Best Practices Guide for GraphQL Observability with Hasura [Part 1]

Hasura is an open-source product that accelerates API development by 10x by instantly giving you GraphQL or REST APIs on your data. Hasura plays a central role in your application stack as it can call out to your other services and databases while adding authorization and caching on top. Your development teams can quickly access critical data that powers their applications. Please see our website for more information.

Note: This is a multi-part series. The current post delves into the various Observability metrics relevant for apps built with GraphQL / REST APIs. In the next parts, we will talk about the use cases and how Hasura specifically solves them.

Observability

As your app grows and becomes more complex, it becomes increasingly difficult to understand how it is used and performs. This is where observability comes in. Observability is the ability to gauge a system’s internal conditions by looking at its outputs, such as metrics or logs. Observability means you can:

Gain insights into the functionality and health of your systems, collect data, visualize them, and set up alerts for potential problems.
Have distributed tracing provide end-to-end visibility into actual requests and code, helping you improve your application’s performance.
Audit, debug, and analyze logs from all your services, apps, and platforms at scale.

Because Hasura can act as a central gateway for your application stack, we take observability very seriously.

SLOs, SLIs, and the Three Pillars

The path to thoroughly observing any app is to ensure you have your SLOs defined, SLIs identified, and telemetry data that enable the collection of those SLIs. In production, your SRE team would define service level objectives (SLO) that are intended to measure the reliability of your app. Each SLO is a target value or range of values for a service level measured by a service level indicator (SLI). For example, a service level indicator could be the number of requests per second, and an SLO could be that our app needs to be able to serve a minimum of ten thousand requests per second.

Once our SLOs and SLIs are defined, we use the three pillars of observability to ensure we are meeting our objectives.

The Three Pillars of Observability

Observability relies on three key pillars: logs, metrics, and traces. Access to these components does not automatically make systems more visible, but when used together, they can provide powerful tools for understanding a system’s internal state.

Metrics are used to determine if there’s a problem to begin with. They provide snapshots of a system’s metadata, such as server resources used or requests per second. Metrics can monitor performance, identify trends, and set alerts for potential troubles.
Traces, used to find where the problem is, provide end-to-end visibility into a system’s operations by tracing requests through all the different services. Traces can show how a system is functioning, identify bottlenecks, and improve performance.
Logs, used to determine what the problem is, provide timestamped messages of events in a system.
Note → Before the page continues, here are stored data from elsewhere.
/-! ### The composer that waited (R63, R112) -/

theorem assemblingSheet_of_only {r : Ring} {sh : Sheet} (hmem : some ⟨.assembling, sh⟩ ∈ r)
    (honly : ∀ x, some x ∈ r → x.phase = .assembling → x.sheet = sh) : assemblingSheet r = some sh := by
  cases ha : assemblingSheet r with
  | none => exact absurd rfl ((assemblingSheet_eq_none_iff r).mp ha _ hmem)
  | some sh' => rw [← honly _ (mem_of_assemblingSheet r sh' ha) rfl]

/-- R108, R112: no sheet is ASSEMBLING while the composer waits, so the one it opens is the only one. -/
theorem State.Released.opened_only (hs : s.ringSound) (h : s.Released e covered woken u)
    (hw : s.composer.waiting = true) {z : Occupied} (hz : some z ∈ u.ring) (ha : z.phase = .assembling) :
    z = s.openedSlot := by
  obtain ⟨-, -, hwaits⟩ := hs
  have hnone := (assemblingSheet_eq_none_iff _).mp ((assemblingCount_eq_zero_iff _).mp (hwaits hw))
  rcases h.found z hz with ⟨x, hx, rfl⟩ | ⟨-, rfl⟩
  · unfold Machine.finishCovered at ha
    split at ha
    · cases ha
    · exact absurd ha (hnone x hx)
  · rfl

/-- R63, R112, R135: the end of the wait, once the rises and falls are settled. Work after the releases may change slots
that are not ASSEMBLING, and post events. -/
theorem State.Released.endsWait {v : State} (hs : s.ringSound ∧ s.runSound) (hc : s.InFlightCovered e covered)
    (h : s.Released e covered woken u) (hcomposer : v.composer = u.composer)
    (hring : ∀ x : Occupied, x.phase = .assembling → (some x ∈ v.ring ↔ some x ∈ u.ring)) (hposts : s.PostsOnly v) :
    s.EndsWait (s.settleNotices v) covered := by
  have hstays : woken = false → (s.settleNotices v).composer = s.composer := fun hw => by
    rw [State.settleNotices_composer, hcomposer, h.composer, hw]
    rfl
  refine ⟨fun hw => hstays ?_, fun hw hn hf => hstays ?_, fun hw hgap => ?_⟩
  · exact Bool.eq_false_iff.mpr fun hwoken => by
      rw [h.waited hwoken] at hw
      cases hw
  · exact Bool.eq_false_iff.mpr fun hwoken =>
      ((hc.leavesGap_iff hs).mp (h.freed (.inl hwoken))).elim hn hf
  · obtain rfl := h.wakes hw ((hc.leavesGap_iff hs).mpr hgap)
    have hopened : some s.openedSlot ∈ v.ring := (hring _ rfl).mpr (h.opened rfl)
    have hafter : v.composer = s.composer.afterOpening := hcomposer.trans h.composer
    have hfull : inSet s.conditions .ringFull = true := by rw [State.ringFull_iff_waiting, hw]
    have hfalls : inSet v.conditions .ringFull = false := by rw [State.ringFull_iff_waiting, hafter]
    have hpends : inSet v.notices.pending .ringFull = inSet s.notices.pending .ringFull :=
      Bool.eq_iff_iff.mpr ⟨fun hp => (hposts.posts _ hp).resolve_right (by decide), hposts.keeps _⟩
    refine ⟨hafter, hopened, assemblingSheet_of_only hopened fun x hx ha => ?_, hfalls, ?_⟩
    · rw [h.opened_only hs.1 hw ((hring x ha).mp hx) ha]
    · rw [State.settleNotices_notices, edgesOn_pending, hpends, hposts.confirmed, hfull, hfalls]
      simp [Bool.and_comm]
end

end Sys2Proof.Machine
end

section
/-! PROOFS. STACKED: the sheets released, the composer that waited, the next transfer and the link. -/

namespace Sys2Proof.Machine

/-! ### The frame taken in (R157, R174) -/

theorem exec_stacked (e : Engine) (seq : Word16) (s : State) :
    exec (.stacked e seq) s = s.runNoticed fun q => (q.stackedFrame e seq).failover := rfl

theorem Link.heard_of_ready (l : Link) (h : l.state = .ready) :
    l.heard = { l with timers := { l.timers with silence := some 500 } } := by
  unfold Link.heard
  rw [h]
  rfl

/-- The ring and the composer alone say what is released and opened. -/
theorem State.Released.of_modLink {s u : State} {e x : Engine} {f : Link → Link} {covered : List Word16} {woken : Bool}
    (h : (s.modLink x f).Released e covered woken u) : s.Released e covered woken u := by
  cases x <;>
    exact ⟨⟨h.sound, h.composer, h.waited, h.found, h.kept, h.opened, h.gap, h.freed⟩, h.stands, h.wakes⟩

theorem State.heard_holdsSeq (s : State) (e : Engine) (seq : Word16) :
    (s.modLink e Link.heard).holdsSeq e seq = s.holdsSeq e seq := by
  simp [State.holdsSeq]

/-- A frame that releases through a sheet is heard first. -/
def State.heardThrough (s : State) (e : Engine) (seq : Word16) : State := (s.modLink e Link.heard).releaseThrough e seq

theorem State.heardThrough_released {s : State} (hs : s.ringSound ∧ s.runSound) (e : Engine) (seq : Word16) :
    ∃ woken, s.Released e (coveredBy (s.link e).inFlight seq) woken (s.heardThrough e seq) := by
  obtain ⟨woken, h⟩ := State.releaseThrough_released (State.heard_sound e hs) e seq
  rw [State.link_modLink_self, Link.heard_inFlight] at h
  exact ⟨woken, h.of_modLink⟩

theorem State.heardThrough_link (s : State) (e : Engine) (seq : Word16) :
    (s.heardThrough e seq).link e = (s.link e).heard.releaseAll s.settings (coveredBy (s.link e).inFlight seq) := by
  rw [State.heardThrough, State.releaseThrough, State.foldl_release_link]
  simp

theorem State.heardThrough_link_other (s : State) (e : Engine) (seq : Word16) :
    (s.heardThrough e seq).link (otherEngine e) = s.link (otherEngine e) := by
  rw [State.heardThrough, State.releaseThrough, State.foldl_release_link_other, State.link_modLink_other]

theorem State.heardThrough_engineOnly (s : State) (e : Engine) (seq : Word16) : s.EngineOnly (s.heardThrough e seq) :=
  (s.modLink_linksOnly e _).engineOnly.trans (State.foldl_release_engineOnly e _ _)

theorem State.heardThrough_counters (s : State) (e : Engine) (seq : Word16) :
    (s.heardThrough e seq).counters =
      (s.count (stackedCounter e) (coveredBy (s.link e).inFlight seq).length).counters := by
  rw [State.heardThrough, State.releaseThrough, State.foldl_release_counters,
    State.count_counters_congr (s.modLink_counters e Link.heard)]
  simp

/-! ### The link left by a release (R160, R164) -/

theorem State.leaveWork_link (s : State) (e : Engine) (target : Link → Link) :
    (s.leaveWork e target).link e =
      if s.uses e = false then (s.link e).enterOff
      else if (s.link e).draining = true then (s.link e).enterOffering s.settings
      else target (s.link e) := by
  unfold State.leaveWork
  cases s.uses e with
  | false => exact s.link_modLink_self e _
  | true =>
    cases (s.link e).draining with
    | true => exact s.link_modLink_self e _
    | false => exact s.link_modLink_self e _

theorem State.leaveWork_link_other (s : State) (e : Engine) (target : Link → Link) :
    (s.leaveWork e target).link (otherEngine e) = s.link (otherEngine e) := by
  unfold State.leaveWork
  split
  · exact s.link_modLink_other e _
  · split <;> exact s.link_modLink_other e _

theorem State.afterRelease_link_other (s : State) (e : Engine) :
    (s.afterRelease e).link (otherEngine e) = s.link (otherEngine e) := by
  unfold State.afterRelease
  split
  · exact s.leaveWork_link_other e _
  · rfl

theorem State.afterRelease_linksOnly (s : State) (e : Engine) : s.LinksOnly (s.afterRelease e) := by
  unfold State.afterRelease
  split
  · exact s.leaveWork_linksOnly e _
  · rfl

theorem State.afterRelease_of_empty (s : State) (e : Engine) (h : (s.link e).inFlight = []) :
    s.afterRelease e = s.leaveWork e id := by
  rw [State.afterRelease, h]
  rfl

/-- A link that still holds a sheet, or stays in use and does not drain, goes on as it is. -/
theorem State.afterRelease_link_of_stays (s : State) (e : Engine)
    (h : (s.link e).inFlight ≠ [] ∨ s.uses e = true ∧ (s.link e).draining = false) :
    (s.afterRelease e).link e = s.link e := by
  by_cases hempty : (s.link e).inFlight = []
  · obtain ⟨hused, hdrain⟩ := h.resolve_left fun hn => hn hempty
    rw [s.afterRelease_of_empty e hempty, State.leaveWork_link, hused, hdrain]
    rfl
  · rw [State.afterRelease, if_neg (by simpa using hempty)]

/-- What leaving work keeps of a link: what is in flight, what is written, and the Pace Monitor. -/
theorem State.afterRelease_link_keeps (s : State) (e : Engine) :
    ((s.afterRelease e).link e).inFlight = (s.link e).inFlight ∧
      ((s.afterRelease e).link e).writing = (s.link e).writing ∧ ((s.afterRelease e).link e).pace = (s.link e).pace := by
  by_cases hempty : (s.link e).inFlight = []
  · rw [s.afterRelease_of_empty e hempty, State.leaveWork_link]
    split
    · exact ⟨rfl, rfl, rfl⟩
    · split <;> exact ⟨rfl, rfl, rfl⟩
  · rw [s.afterRelease_link_of_stays e (.inl hempty)]
    exact ⟨rfl, rfl, rfl⟩

/-! ### The next transfer (R143, R167, R171) -/

/-- The SHEET BEGIN of a transfer is sent when another one was written before. -/
theorem Link.beginNext_lastSent (before : List Transfer) (l : Link) (w : Transfer) (more : List Transfer)
    (h : l.writing = w :: more) :
    (before.head?.map (fun b => b.seq) = some w.seq → (l.beginNext before).lastSent = l.lastSent) ∧
      (before.head?.map (fun b => b.seq) ≠ some w.seq → (l.beginNext before).lastSent = [w.opening]) := by
  unfold Link.beginNext
  split
  · next hn =>
    rw [hn] at h
    cases h
  · next t tail hn =>
    obtain ⟨rfl, -⟩ := List.cons.inj (h.symm.trans hn)
    exact ⟨fun hb => by rw [if_pos hb], fun hb => by rw [if_neg hb]⟩

/-! ### The whole frame (R174) -/

/-- The releases of a STACKED, and the transfer that begins then. -/
def State.stackedWork (s : State) (e : Engine) (seq : Word16) : State :=
  (s.heardThrough e seq).modLink e (Link.beginNext (s.link e).writing)

/-- The state after a STACKED that names a sheet in flight. -/
def State.afterStacked (s : State) (e : Engine) (seq : Word16) : State :=
  s.settleNotices ((s.stackedWork e seq).afterRelease e).failover

theorem State.stackedFrame_of_holds (s : State) (e : Engine) (seq : Word16) (hr : (s.link e).state = .ready)
    (hh : s.holdsSeq e seq = true) : s.stackedFrame e seq = (s.stackedWork e seq).afterRelease e := by
  have hoff : (s.link e).state ≠ .off := by
    rw [hr]
    exact LinkState.noConfusion
  have hholds : (s.modLink e Link.heard).holdsSeq e seq = true := (s.heard_holdsSeq e seq).trans hh
  unfold State.stackedFrame
  simp only
  rw [if_neg hoff, if_pos hholds]
  rfl

theorem exec_stacked_of_holds (s : State) (e : Engine) (seq : Word16) (hq : s.quiet) (hr : (s.link e).state = .ready)
    (hh : s.holdsSeq e seq = true) : exec (.stacked e seq) s = .next (s.afterStacked e seq) := by
  rw [exec_stacked, s.runNoticed_of_quiet _ hq, s.stackedFrame_of_holds e seq hr hh]
  rfl

theorem State.stackedWork_engineOnly (s : State) (e : Engine) (seq : Word16) : s.EngineOnly (s.stackedWork e seq) :=
  (s.heardThrough_engineOnly e seq).trans (State.modLink_linksOnly _ e _).engineOnly

theorem State.stackedWork_to_after (s : State) (e : Engine) (seq : Word16) :
    (s.stackedWork e seq).LinksOnly (s.afterStacked e seq) :=
  State.settleNotices_linksOnly s _ _ ((State.afterRelease_linksOnly _ e).trans (State.failover_linksOnly _))

theorem State.stackedWork_settings (s : State) (e : Engine) (seq : Word16) :
    (s.stackedWork e seq).settings = s.settings := by
  rw [s.stackedWork_engineOnly e seq]

theorem State.stackedWork_uses (s : State) (e : Engine) (seq : Word16) : (s.stackedWork e seq).uses e = s.uses e := by
  rw [State.uses, s.stackedWork_settings e seq]
  rfl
You can use them to debug issues.

Hasura Cloud and Enterprise come out of the box with logs, tracing, and the following metrics:

Request rate
Error rate
Average request execution time
Active subscriptions
Number of WebSockets open

All observability data is available via the Hasura Console, one of our APM integrations such as Datadog and New Relic, or any APM receiver that supports the OpenTelemetry specification.

With the traditional way of rolling your own GraphQL server, you have to manually set up all your resolver logic, observability, and authorization code.

Hasura Cloud and Enterprise come with support out of the box.

Metrics

Request Rate

The request rate represents how many requests a service receives per unit of time, such as 100 requests per minute (RPM). This is the most fundamental metric, as you must design your entire architecture around your expected request rate. As this metric grows, you must scale up your system with techniques such as database sharding or risk your system being overwhelmed and unreliable.

How to Use

Request rate tracks the overall usage of a system. It becomes too performance-intensive at high request rates to monitor every request. Instead, you would sample a percentage. Some other best practices:

Scale our services up and down dynamically based on the request rate. An example is Hasura Cloud’s automatic horizontal scaling.
If there are trends in RPM, such as more requests in the morning, you can pre-provision infrastructure.
When RPM spikes above expected usage, an alert should warn of a possible DOS attack.
High RPM from specific users may warrant setting up IP or auth-based rate limiting.

Error Rate

The error rate represents how many errors a service receives in a period of time. Most HTTP APIs signal errors via HTTP status codes, 400 for client errors and 500 for server errors. GraphQL differs because most errors are in the body’s errors key. Hasura automatically parses both forms of errors for you.

Errors are an inherent part of distributed systems. Network communication is complex, and a lot can go wrong.

How to Use

Error rates are a good indicator of the overall health of your systems and are often the quickest way to spot problems. We can distinguish apparent disruptions over background noise by viewing the error rate over time and looking for patterns.

A couple of ways you can use the error rate are monitoring to quickly roll back deployments when deploying service updates using techniques like canary or blue-green deployments or triggering an alert anytime the error rate is over a baseline amount.

Viewing Individual Errors

For REST HTTP APIs, the HTTP status code tells us general information about the error. For example, HTTP 429 “indicates the user has sent too many requests in a given amount of time”. Based on the code, we can begin troubleshooting.

GraphQL does not use HTTP status codes unless it’s a server error. Instead, the response object has an errors key that you need to check for errors.

Average Request Execution Time

The average request execution time is calculated by the total time taken by all requests during time range / time range in minutes.

How to Use

Latency is a huge factor in user experience, so as developers, we should try as hard as possible to reduce this metric. If your data allows it, caching built into Hasura is a significant first step in lowering execution time. Using tracing, which we learn about in an upcoming section, we can see remote APIs that need to be optimized or queries for which we may need to add an index.

Subscriptions

With Hasura GraphQL subscriptions, there are two main components: database subscriptions and the WebSocket connection to the client.

How to Use

Primarily useful to monitor performance, the subscription metrics allow you to see the usage of GraphQL subscriptions. You can see a list of clients connected via WebSocket. The database subscriptions feature helps you diagnose any database performance issue related to subscriptions. To understand the mapping between a WebSocket client and the underlying database subscription, please check out this article on how we scaled to one million GraphQL subscriptions.

Logs

Once metrics have identified an incident, you can drill into individual logs to find the root cause. Hasura has many logging options, such as choosing what layers emit logs, so please read the documentation. Here are a few ways we can use the Hasura logs to monitor our system:

Aggregating by Query Name

With typical REST HTTP APIs, we aggregate our statistics by the endpoint. Since GraphQL uses one endpoint for all requests, we should combine the security feature of allow lists with aggregating by operation name. This reduces our monitoring surface drastically because all queries are determined ahead of time.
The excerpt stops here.